Songs like generational manifestos

And never mind that, to quote the lines of “Frosinone“, Frosinone is no longer in Serie A and Pope Francis is no longer there: those small portraits of ordinary everyday life and those stories on the margins, as we described the “Mainstream” songs at the time, have become generational manifestosthose of the indie generation raised on bread and hardship. However, when indie was still genuine and not a caricature of itself: “And now I have to put Bologna in the lyrics / otherwise my indie piece won’t be understood / and I have to dress up as a rabbit or a Martian because it’s very indie”, he would have sung Savastano shortly thereafter in “Indie song”, with a video inspired precisely by that of “Frosinone”, perfectly photographing the beginning of the drift. By the way, the “From the Worm” which gave the title to one of the two instrumentals of the album, one of the most frequented circles by the hipsters of Pigneto and that Borgata Boredom (the music scene of the eastern area of ​​Rome in those years) which inspired the aesthetics and imagery of “Mainstream”, no longer exists. reality seems to have taken an even more dazed turn than the images sung on the album: «Say hello to your mother who has returned to Medjugorje / and I don’t care about your father, listen to De Gregori / I don’t like that type of people, no, I really don’t like / Taranta, Celestini and BMW».

A “power slap” that is (still) needed today

The label that published “Mainstream”, Bomba Dischi, whose fortune the album made, today collaborates steadily with the major labels that distribute its works. Indie itself, in the meantime, has effectively become the new pop: a pop that “Mainstream” has helped to redefine, changing the coordinates of Italian song. «He did exactly what he felt like doing at a time when music was practically dead, and young promises had little chance of emerging except on TV. It changed everything. It has been a comet star in recent years. Who knows when the next one will be,” the record’s producer, Marta Venturini, told Rockol. In 2015 the reference author of the Italian mainstream was Francesco “Kekko” Silvestre of Modà, who regularly wrote songs for Alessandra Amoroso, Emma, ​​Annalisa, Francesco Renga, Anna Tatangelo, Dear Jack, Bianca Atzei.

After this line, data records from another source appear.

-- ==== Sys2Proof/Tests/Slice0.lean ====
section
/-! SUPPORT. The model's own tests. Expected results are the spec's: the words of 30_encoding.md written out, the vectors of
95_test_vectors.md, the examples of the instruction rules. The witnesses at the end meet the hypotheses of the obligations. -/

namespace Sys2Proof.Tests

open Sys2Proof.Machine Sys2Proof.Claims

/-! ### Helpers -/

/-- The common start state of 95_test_vectors.md: every register zero, SP 0xFFFE, PC 0x0100, NoBanking without RAM. -/
def bare : State := { State.reset with a := 0, f := 0, b := 0, c := 0, d := 0, e := 0, h := 0, l := 0 }

/-- The same with the Banked controller, in its reset bank state. -/
def banked : State := { bare with config := { bare.config with controller := .banked } }

/-- The same with RAM banks, enabled or not. -/
def bankedWith (count size : Nat) (on : Bool) : State :=
  { banked with config := { banked.config with ramBankCount := count, ramBankSize := size }, ramEnabled := on }

/-- A byte behind a bus address. -/
def poke (address : Word) (v : Byte) (s : State) : State := putByte s address v

/-- Bytes from an address on. -/
def codeAt (address : Word) : List Byte → State → State
  | [], s => s
  | v :: rest, s => codeAt (address + 1) rest (poke address v s)

/-- Bytes from 0x0100 on. -/
def code (bytes : List Byte) (s : State) : State := codeAt 0x0100 bytes s

/-- One step gives exactly this state. -/
abbrev runs (s : State) (after : State → State) : Prop := nextOf (step s) = some (after s)

/-- The record a step's fault leaves, if it faults. -/
def faultOf : Host.Outcome State Fault Refusal → Option FaultRecord
  | .fault f => (leftBy f).bind fun left => left.fault
  | .next _ => none
  | .refused _ => none

/-- The state a step's fault leaves, if it faults. -/
def leftOf : Host.Outcome State Fault Refusal → Option State
  | .fault f => leftBy f
  | .next _ => none
  | .refused _ => none

/-- What a refused step says. -/
def refusalOf : Host.Outcome State Fault Refusal → Option Refusal
  | .refused r => some r
  | .next _ => none
  | .fault _ => none

/-- The byte of a read, if it does not fault. -/
def peek (s : State) (address : Word) : Option Byte := readByte s address

/-- The record of the bus fault of an access. -/
def record (kind : FaultKind) (pc : Word) (op : Byte) (address : Word) (bankOffset : Option (Nat × Nat)) : FaultRecord :=
  { kind := kind, pc := pc, opcode := some op, sub := none, address := address, bankOffset := bankOffset }

/-! ### Well-formedness -/

/-- An ILLEGAL that carries a defined opcode is ill formed. -/
theorem test_wellFormed_refuses_a_defined_opcode : (Instr.illegal 0x00).wellFormed = false := by decide

theorem test_wellFormed_accepts_the_illegal_opcodes : ∀ op ∈ illegalBytes, (Instr.illegal op).wellFormed = true := by decide

/-! ### Decoding: words written out bit by bit from the patterns of 30_encoding.md and the rules -/

theorem test_decode_ld_r_r : decode [0b01001000] = .ok (.ldCB, []) := rfl
theorem test_decode_ld_r_n : decode [0b00011110, 0b10000000] = .ok (.ldEN 0x80, []) := rfl
theorem test_decode_ld_r_indHl : decode [0b01101110] = .ok (.ldLIndHl, []) := rfl
theorem test_decode_ld_indHl_r : decode [0b01110011] = .ok (.ldIndHlE, []) := rfl
theorem test_decode_halt_in_place_of_ld : decode [0b01110110] = .ok (.halt, []) := rfl
theorem test_decode_ld_indHl_n : decode [0b00110110, 0xA5] = .ok (.ldIndHlN 0xA5, []) := rfl
theorem test_decode_ld_a_indDe : decode [0b00011010] = .ok (.ldAIndDe, []) := rfl
theorem test_decode_ld_indBc_a : decode [0b00000010] = .ok (.ldIndBcA, []) := rfl
theorem test_decode_ld_a_indNn : decode [0xFA, 0x34, 0x12] = .ok (.ldAIndNn 0x1234, []) := rfl
theorem test_decode_ldh_a_n : decode [0xF0, 0x80] = .ok (.ldhAIndN 0x80, []) := rfl
theorem test_decode_ld_indC_a : decode [0xE2] = .ok (.ldIndCA, []) := rfl
theorem test_decode_ldd : decode [0b00111010] = .ok (.ldAIndHlDec, []) := rfl
theorem test_decode_ld_rr_nn : decode [0b00010001, 0x34, 0x12] = .ok (.ldDeNn 0x1234, []) := rfl
theorem test_decode_ld_nn_sp : decode [0x08, 0x00, 0xC0] = .ok (.ldIndNnSp 0xC000, []) := rfl
theorem test_decode_ld_hl_sp_e : decode [0xF8, 0x02] = .ok (.ldHlSpE 0x02, []) := rfl
theorem test_decode_push : decode [0b11100101] = .ok (.pushHl, []) := rfl
theorem test_decode_pop : decode [0b11110001] = .ok (.popAf, []) := rfl
theorem test_decode_alu_r : decode [0b10011010] = .ok (.sbcAD, []) := rfl
theorem test_decode_alu_indHl : decode [0b10110110] = .ok (.orAIndHl, []) := rfl
theorem test_decode_alu_n : decode [0b11111110, 0x40] = .ok (.cpAN 0x40, []) := rfl
theorem test_decode_inc_r : decode [0b00101100] = .ok (.incL, []) := rfl
theorem test_decode_dec_indHl : decode [0b00110101] = .ok (.decIndHl, []) := rfl
theorem test_decode_daa : decode [0b00100111] = .ok (.daa, []) := rfl
theorem test_decode_add_hl_rr : decode [0b00111001] = .ok (.addHlSp, []) := rfl
theorem test_decode_dec_rr : decode [0b00011011] = .ok (.decDe, []) := rfl
theorem test_decode_add_sp_e : decode [0xE8, 0xFF] = .ok (.addSpE 0xFF, []) := rfl
theorem test_decode_rra : decode [0b00011111] = .ok (.rra, []) := rfl
theorem test_decode_cb_rotate : decode [0xCB, 0b00101100] = .ok (.sraH, []) := rfl
theorem test_decode_cb_swap : decode [0xCB, 0b00110110] = .ok (.swapIndHl, []) := rfl
theorem test_decode_cb_bit : decode [0xCB, 0b01111110] = .ok (.bit7IndHl, []) := rfl
theorem test_decode_cb_res : decode [0xCB, 0b10011001] = .ok (.res3C, []) := rfl
theorem test_decode_cb_set : decode [0xCB, 0b11000111] = .ok (.set0A, []) := rfl
theorem test_decode_jp_cc : decode [0b11011010, 0x00, 0x20] = .ok (.jpCNn 0x2000, []) := rfl
theorem test_decode_jr_cc : decode [0b00110000, 0x02] = .ok (.jrNcE 0x02, []) := rfl
theorem test_decode_jp_hl : decode [0b11101001] = .ok (.jpHl, []) := rfl
theorem test_decode_call_cc : decode [0b11001100, 0x00, 0x30] = .ok (.callZNn 0x3000, []) := rfl
theorem test_decode_ret_cc : decode [0b11000000] = .ok (.retNz, []) := rfl
theorem test_decode_reti : decode [0b11011001] = .ok (.reti, []) := rfl
theorem test_decode_rst : decode [0b11101111] = .ok (.rst28, []) := rfl
theorem test_decode_stop_any_second_byte : decode [0x10, 0xAB, 0x00] = .ok (.stop, [0x00]) := rfl
theorem test_decode_ei : decode [0b11111011] = .ok (.ei, []) := rfl
theorem test_decode_illegal : decode [0xED] = .ok (.illegal 0xED, []) := rfl
theorem test_decode_prefix_alone : decode [0xCB] = .ok (.prefixCb, []) := rfl
theorem test_decode_truncated : ∃ e, decode [0x21, 0x34] = .error e := ⟨_, rfl⟩
theorem test_decode_empty : ∃ e, decode [] = .error e := ⟨_, rfl⟩
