/-- A load is refused by the memory manager (R74). -/
def State.loadAborts (s : State) (k : LoadKind) (privileged : Bool) (a : Word) : Bool :=
  s.aborted .read k.size privileged (k.size.align a)

/-- A store is refused by the memory manager (R75). -/
def State.storeAborts (s : State) (size : AccessSize) (privileged : Bool) (a : Word) : Bool :=
  s.aborted .write size privileged (size.align a)

/-- The bytes a store of a size puts at the aligned address, in memory order (R75, R77). -/
def storedBytes (bigend : Bool) (size : AccessSize) (v : Word) : List Byte :=
  match size with
  | .byte => [v.extractLsb' 0 8]
  | .half => splitHalf bigend (v.extractLsb' 0 16)
  | .word => splitWord bigend v

/-- The store itself, at the aligned address and not rotated (R75, R77). DESIGN CHOICE (log entry 5): a store to a device changes no
memory; what the device makes of it shows in its later answers alone. -/
def State.storeValue (s : State) (size : AccessSize) (a v : Word) : State :=
  let t := s.putBytes (size.align a) (storedBytes s.bigend size v)
  { t with mem := if s.onDevice size (size.align a) then s.mem else t.mem }

/-- A base to write back and its modified value (R272). -/
abbrev Writeback := Option (RegNo × Word)

/-- The base written back, where there is one (R272). -/
def State.writeBack (s : State) (wb : Writeback) : State :=
  match wb with
  | none => s
  | some (rn, modified) => s.setReg rn modified

/-- A single load (R273, R285): on an abort the base is written back and Rd is not loaded. -/
def State.loadSingle (s : State) (k : LoadKind) (privileged : Bool) (a : Word) (wb : Writeback) (rd : RegNo) : Result :=
  if s.loadAborts k privileged a then .next ((s.writeBack wb).takeException .dataAbort)
  else
    match s.mapFault k.size (k.size.align a) with
    | some f => .fault f
    | none => .next (((s.afterRead k.size (k.size.align a)).writeBack wb).finish rd (s.loadValue k a))

/-- A single store of `x[Rd]`, or of `ia + ahead` for R15, read before the write-back (R275, R277, R285): on an abort memory is
unchanged and the base is written back. -/
def State.storeSingle (s : State) (size : AccessSize) (privileged : Bool) (ahead a : Word) (wb : Writeback) (rd : RegNo) :
    Result :=
  if s.storeAborts size privileged a then .next ((s.writeBack wb).takeException .dataAbort)
  else
    match s.mapFault size (size.align a) with
    | some f => .fault f
    | none => .next (((s.storeValue size a (s.reg ahead rd)).writeBack wb).advance)

/-! ## Block transfers -/

/-- The registers of a list, ascending (R310, R312). -/
def regList (list : BitVec 16) : List RegNo :=
  [0#4, 1#4, 2#4, 3#4, 4#4, 5#4, 6#4, 7#4, 8#4, 9#4, 10#4, 11#4, 12#4, 13#4, 14#4, 15#4].filter
    fun i => list.getLsbD i.toNat

/-- What the loads of a block transfer leave: the registers, the word loaded for R15, and whether a transfer was aborted. -/
structure BlockLoad where
  regs : Regs
  target : Option Word
  aborted : Bool
  deriving DecidableEq, Repr

/-- The loads of a block transfer from ascending words (R317): they stop at the first abort (R327), are not rotated (R80), and R15
is the last. `bank` names the registers. -/
def State.loadWords (s : State) (bank : Mode) : List RegNo → Word → Regs → BlockLoad
  | [], _, g => { regs := g, target := none, aborted := false }
  | i :: rest, a, g =>
    if s.aborted .read .word s.privileged (wordAligned a) then { regs := g, target := none, aborted := true }
    else
      match physReg bank i with
      | some r => State.loadWords s bank rest (a + 4) (g.set r (s.readWord (wordAligned a)))
      | none => { regs := g, target := some (s.readWord (wordAligned a)), aborted := false }

/-- The stores of a block transfer to ascending words (R314): every one is tried, an aborted one leaves memory unchanged (R326).
The second component says that one was aborted. -/
def State.storeWords (s : State) : List Word → Word → State × Bool
  | [], _ => (s, false)
  | v :: rest, a =>
    if s.aborted .write .word s.privileged (wordAligned a) then ((State.storeWords s rest (a + 4)).1, true)
    else State.storeWords (s.storeValue .word a v) rest (a + 4)

/-- The word a block store stores for a register (R314, R315, R318): with write-back, the base holds its final value unless it is
the lowest register of the list. -/
def State.blockOperand (s : State) (bank : Mode) (rn : RegNo) (w : Bool) (final : Word) (list : BitVec 16) (i : RegNo) : Word :=
  if w && i == rn && (regList list).head? != some i then final else s.bankReg bank 12 i

/-- A block store (R314, R326): all transfers, then the base, then the abort. -/
def State.blockStore (s : State) (bank : Mode) (rn : RegNo) (w : Bool) (start final : Word) (list : BitVec 16) : State :=
  let r := s.storeWords ((regList list).map (s.blockOperand bank rn w final list)) start
  let s1 := if w then r.1.setReg rn final else r.1
  if r.2 then s1.takeException .dataAbort else s1.advance

/-- How a block of `n` words from `a` on ends where nothing answers to a word that is not refused. A load makes no access after its first
refused word (R327), a store makes them all (R326). DESIGN CHOICE (log entry 5): a store ends so even where another of its words is
refused, a load where such a word comes before its first refused one. -/
def State.blockFault (s : State) (kind : AccessKind) : Nat → Word → Option Fault
  | 0, _ => none
  | n + 1, a =>
    if s.aborted kind .word s.privileged (wordAligned a) then
      if kind = .read then none else State.blockFault s kind n (a + 4)
    else
      match s.mapFault .word (wordAligned a) with
      | some f => some f
      | none => State.blockFault s kind n (a + 4)
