-- ==== Sys2Proof/Machine/BlockTransfer.lean ====
section
/-!
DEFINITION. Block data transfers (spec/45_block_data_transfer.md).
-/

namespace Sys2Proof.Machine

/-- The list is transferred from the User bank: S without R15 for a load, S for a store (R320, R321). -/
def userBank (load sb : Bool) (list : BitVec 16) : Bool :=
  sb && !(load && list[15])

/-- What a block transfer refuses (R319 to R324). `mode` is the current mode. -/
def blockRefusal (load sb w : Bool) (rn : RegNo) (list : BitVec 16) (mode : Mode) : Option Refusal :=
  if list = 0 then some .emptyRegisterList
  else if rn = PC then some .blockBaseR15
  else if sb && !mode.privileged then some .sBitInUserMode
  else if userBank load sb list && w then some .userBankWriteback
  else if sb && load && list[15] && mode.spsr == none then some .noSpsr
  else none

/-- The bank whose registers the list names (R320, R321). -/
def State.transferBank (s : State) (load sb : Bool) (list : BitVec 16) : Mode :=
  if userBank load sb list then .usr else s.cpsr.mode

/-- An STM (R314). -/
def State.blockStm (s : State) (p u sb w : Bool) (rn : RegNo) (list : BitVec 16) : Result :=
  match blockRefusal false sb w rn list s.cpsr.mode with
  | some r => .refused r
  | none =>
    s.storeBlock (s.transferBank false sb list) rn w (blockStart p u (s.reg 0 rn) list) (blockFinal u (s.reg 0 rn) list) list

/-- An LDM (R317): the loads, then the R15 word to the pc (R316), with S also the SPSR to the CPSR (R319). A user-bank load leaves
the hazard mark of R551. -/
def State.blockLdm (s : State) (p u sb w : Bool) (rn : RegNo) (list : BitVec 16) : Result :=
  match blockRefusal true sb w rn list s.cpsr.mode with
  | some r => .refused r
  | none =>
    match s.blockFault .read (regList list).length (blockStart p u (s.reg 0 rn) list) with
    | some f => .fault f
    | none =>
      let final := blockFinal u (s.reg 0 rn) list
      let b := s.blockLoads (s.transferBank true sb list) rn w (blockStart p u (s.reg 0 rn) list) final list
      let after := s.afterBlock (regList list).length (blockStart p u (s.reg 0 rn) list)
      if b.aborted then .next (after.blockLoadAbort rn w final b.regs)
      else
        match b.target with
        | some t =>
          if sb then State.exceptionReturn { after with regs := b.regs } t
          else .next (State.branch { after with regs := b.regs } t)
        | none => .next (State.advance { after with regs := b.regs, bankHazard := sb || s.bankHazard })

/-- LDMIA / LDMFD (R330). -/
def execLdmia (c : Cond) (sb w : Bool) (rn : RegNo) (list : BitVec 16) (s : State) : Result :=
  whenPassed c s (s.blockLdm false true sb w rn list)

/-- LDMIB / LDMED (R331). -/
def execLdmib (c : Cond) (sb w : Bool) (rn : RegNo) (list : BitVec 16) (s : State) : Result :=
  whenPassed c s (s.blockLdm true true sb w rn list)

/-- LDMDA / LDMFA (R332). -/
def execLdmda (c : Cond) (sb w : Bool) (rn : RegNo) (list : BitVec 16) (s : State) : Result :=
  whenPassed c s (s.blockLdm false false sb w rn list)

/-- LDMDB / LDMEA (R333). -/
def execLdmdb (c : Cond) (sb w : Bool) (rn : RegNo) (list : BitVec 16) (s : State) : Result :=
  whenPassed c s (s.blockLdm true false sb w rn list)

/-- STMIA / STMEA (R334). -/
def execStmia (c : Cond) (sb w : Bool) (rn : RegNo) (list : BitVec 16) (s : State) : Result :=
  whenPassed c s (s.blockStm false true sb w rn list)

/-- STMIB / STMFA (R335). -/
def execStmib (c : Cond) (sb w : Bool) (rn : RegNo) (list : BitVec 16) (s : State) : Result :=
  whenPassed c s (s.blockStm true true sb w rn list)

/-- STMDA / STMED (R336). -/
def execStmda (c : Cond) (sb w : Bool) (rn : RegNo) (list : BitVec 16) (s : State) : Result :=
  whenPassed c s (s.blockStm false false sb w rn list)

/-- STMDB / STMFD (R337). -/
def execStmdb (c : Cond) (sb w : Bool) (rn : RegNo) (list : BitVec 16) (s : State) : Result :=
  whenPassed c s (s.blockStm true false sb w rn list)

end Sys2Proof.Machine
end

At the Sanremo Festival that year Silvestre had three songs competing as an author: “Una finestra tra le stelle” by Annalisa, “Il solo al mondo” by Bianca Atzei and “Libera” by Anna Tatangelo. Today the situation is not much different from then. At the last Sanremo Festival, 70% of the songs were signed by eleven recurring authors. Davide Petrella is everywhere: «Carried by the feats / thick, same names / carried by the rit. written by the same authors / and every year the bar is lowered / I try to do limbo with my head touching the ground / I remind you, child, who would you be with this slap / without Sanremo, without the summer, without Petrella / patience is over», sings Marracash in the emblematic verses of “Power slap”. And so “Mainstream”, ten years later, sounds like the last, true moment in which someone managed to move the axis. Who knows, maybe the time is ripe to give Italian pop a new “power slap”.